Sebastián estaba en la puerta. La luz del pasillo le dibujaba una sombra rara en la cara.
—Mateo —repitió, entrando. Sus ojos fueron directamente a la tableta en el suelo. No parecía enfadado. Parecía… cansado. Cansado hasta los huesos.
—No… no debía ver eso —dijo con calma.
—¿Ust… usté lo hizo? —balbuceé—. S.D.V. Es usted. Usted quería… quería enterrarla.
Negó con la cabeza, con una tristeza profunda en la mirada. Pasó a mi lado, recogió la tableta, miró lo que había en pantalla.
—Sí —dijo al fin, con la voz cargada—. Lo sabía.
—¿Qué? —me mareaba.
—Sospechaba que algo iba mal —explicó, sin apartar la vista del informe—. La escena del accidente. Testigos que “desaparecen”. Órdenes de silencio.

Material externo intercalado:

-- ==== Sys2Proof/Machine/PlinthOps.lean ====
section
/-! DEFINITION. A Plinth's accumulators, its intake of pairs, and the chain buffers (chapter 5, sections 5.1.3, 5.1.4 and
5.1.7). -/

namespace Sys2Proof.Machine

/-! ### Fields shared by the commands of Towers and Plinths (05 Table 5-1, word 1) -/

def cmdRow (c : UnitCmd) : Nat := field (wordAt c.w 1) 24 16
def cmdM (c : UnitCmd) : Nat := field (wordAt c.w 1) 15 8 + 1
def cmdN (c : UnitCmd) : Nat := field (wordAt c.w 1) 5 0 + 1

def inRows (lo m r : Nat) : Bool := decide (lo ≤ r) && decide (r < lo + m)

/-! ### Accumulators (R110) -/

def acc (p : Plinth) (i : Nat) : Acc := tabGet {} p.acc i
def rowIsInt (p : Plinth) (r : Nat) : Bool := decide (r ∈ p.intRows)

/-- The mode of rows lo .. lo + m - 1 set. -/
def setMode (p : Plinth) (lo m : Nat) (int : Bool) : Plinth :=
  { p with intRows := (upTo 512).filter (fun r => if inRows lo m r then int else rowIsInt p r) }

/-- An accumulator written; a count past 65,536 sets LONG_SUM (R116), and so does every later fold into it (DEDUCED, log
entry 58). -/
def setAcc (p : Plinth) (i : Nat) (a : Acc) : Plinth :=
  { p with acc := tabSet p.acc i a, longSum := p.longSum || decide (a.cnt > 65536) }

/-- Held pairs of rows discarded and counted (R129). -/
def discardHeld (p : Plinth) (lo m : Nat) : Plinth :=
  let ds := p.held.filter (fun x => inRows lo m (x.idx / 64))
  { p with held := p.held.filter (fun x => !inRows lo m (x.idx / 64)), disc := satAdd p.disc ds.length }

/-- CLEAR of n columns of rows lo .. lo + m - 1, the row mode apart (R129). Held pairs are discarded for every column of the
rows (DEDUCED, log entry 58). -/
def clearAccs (p : Plinth) (lo m n : Nat) : Plinth :=
  discardHeld { p with acc := p.acc.filter (fun e => !(inRows lo m (e.1 / 64) && decide (e.1 % 64 < n))) } lo m

/-- No pair is held for the rows (R113). -/
def settled (p : Plinth) (lo m : Nat) : Bool := p.held.all (fun x => !inRows lo m (x.idx / 64))

/-! ### Folding (R114, R115) -/

/-- A pair folded into an accumulator of its own mode. -/
def foldAcc (a : Acc) (p : Pair) : Acc × Tally :=
  let c := min (a.cnt + 1) 65537
  if p.isInt then (⟨a.sum + p.hi, a.err, a.next + 1, c⟩, {})
  else
    let r := foldWords a.sum.toNat a.err.toNat p.hi.toNat p.lo.toNat
    (⟨w32 r.1, w32 r.2.1, a.next + 1, c⟩, r.2.2)

/-- What events of a Plinth leave: the flags of the Tower with its number (R76, R132). -/
def plFlags (s : State) (d n : Nat) (f : TFlags) : State :=
  setTower s d n { tower s d n with flags := (tower s d n).flags ||| f }

/-- An accumulator whose contents become unspecified: both words free values. -/
def spoilAcc (s : State) (d n i : Nat) : State :=
  let (v, s1) := drawWord s
  let (e, s2) := drawWord s1
  setPlinth s2 d n { plinth s2 d n with acc := tabSet (plinth s2 d n).acc i { acc (plinth s2 d n) i with sum := v, err := e } }

/-- A pair is held whose segment NEXT has passed: its accumulator has had two pairs of one segment (04 R85; DEDUCED, log entry
59). -/
def accSpoiled (p : Plinth) (i : Nat) : Bool :=
  p.held.any (fun y => decide (y.idx = i) && decide (y.seg.toNat < (acc p i).next.toNat))

/-- A pair folded into its accumulator: one of the row's other mode leaves the contents unspecified and sets INV (R134). -/
def foldInto (s : State) (d n : Nat) (x : Pair) : State :=
  let p := plinth s d n
  let a := acc p x.idx
  if x.isInt = rowIsInt p (x.idx / 64) then
    let r := foldAcc a x
    let s1 := setPlinth s d n { setAcc p x.idx r.1 with foldflush := satAdd p.foldflush r.2.flush }
    plFlags s1 d n r.2.flags
  else
    let (v, s1) := drawWord s
    let (e, s2) := drawWord s1
    plFlags (setPlinth s2 d n (setAcc p x.idx ⟨v, e, a.next + 1, min (a.cnt + 1) 65537⟩)) d n fINV

/-- A pair folded; contents that two pairs of one segment have spoiled stay unspecified (04 R85). -/
def foldPair (s : State) (d n : Nat) (x : Pair) : State :=
  let t := foldInto s d n x
  if accSpoiled (plinth t d n) x.idx then spoilAcc t d n x.idx else t

/-- Held pairs of an accumulator whose segments now follow in order folded (R111). -/
def foldHeld : Nat → State → Nat → Nat → Nat → State
  | 0, s, _, _, _ => s
  | k + 1, s, d, n, i =>
    let p := plinth s d n
    match p.held.find? (fun x => decide (x.idx = i) && decide (x.seg = (acc p i).next)) with
    | none => s
    | some x =>
      let s1 := setPlinth s d n { p with held := p.held.erase x }
      foldHeld k (foldPair s1 d n x) d n i

/-- A command that reads rows: DRAIN, READT or CHAIN. -/
def isReader (c : UnitCmd) : Bool := decide (cmdOpc c = 10) || decide (cmdOpc c = 11) || decide (cmdOpc c = 13)

/-- Row r is read by a DRAIN, READT or CHAIN that has settled and is not completed: a pair of it waits at its port (R119,
R120). A reader that still settles lets pairs in. -/
def rowsRead (p : Plinth) (r : Nat) : Bool :=
  (match p.read with
    | some x => inRows x.1 x.2 r
    | none => false) ||
  (match p.cmd with
    | some c => isReader c && settled p (cmdRow c) (cmdM c) && inRows (cmdRow c) (cmdM c) r
    | none => false)

/-- A second pair with a segment index that has reached this accumulator: its first is held, or has been folded since NEXT
was last 0 (04 R85; DEDUCED, log entry 59). -/
def pairAgain (p : Plinth) (x : Pair) : Bool :=
  p.held.any (fun y => decide (y.idx = x.idx) && decide (y.seg = x.seg))
    || decide (x.seg.toNat < (acc p x.idx).next.toNat)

La prisa de la doctora Estévez.
—Pero… sus iniciales… —señalé la pantalla.
Señaló también.
—S.D.V. —dijo—. No solo soy yo. Sergio de la Vega. Mi hermano. Mi socio.
Sacó un sobre del bolsillo de la chaqueta, el mismo que le había visto antes en el salón.
—Yo sospechaba —siguió—, pero no tenía pruebas. La tenían aislada. Tenían controlado a la forense, a la funeraria. Estaban yendo demasiado rápido. No podía pararlo.
Me miró, y sus ojos se llenaron de un agradecimiento frío, casi doloroso.
—Y entonces apareciste tú —susurró—. Tú, un chico de la calle. Entraste como un huracán. Les obligaste a actuar delante de todo el mundo, donde no podían esconder nada.
La cabeza me daba vueltas.
—Pero… ¿por qué? —pregunté—. ¿Por qué haría algo así su propio hermano?
—Poder —respondió Sebastián, con la mandíbula dura—. Herencia. El fondo familiar. Con Lucía “muerta” y yo destrozado, “incapacitado por el dolor”, mi hermano Sergio y sus socios se quedaban con todo el control.
Miró hacia la puerta, como esperando que alguien apareciera.
—Intentó enterrar a mi hija —dijo—. Y tú… tú la sacaste de la tumba.
Hizo una pausa. Luego añadió:
—Ahora tú eres familia, Mateo. Te guste o no. Y eso significa que estás en el mismo peligro que ella.
Cuando Lucía estuvo fuera de peligro inmediato, la trasladaron. No a otro hospital, sino a una casa de recuperación en la sierra, discreta, vigilada, que solo conocían Sebastián y un puñado de personas de confianza.
Antes de eso, Sebastián organizó un viaje.
—Quiero que veas el lugar —me dijo, serio—. Quiero que veas lo que hicieron.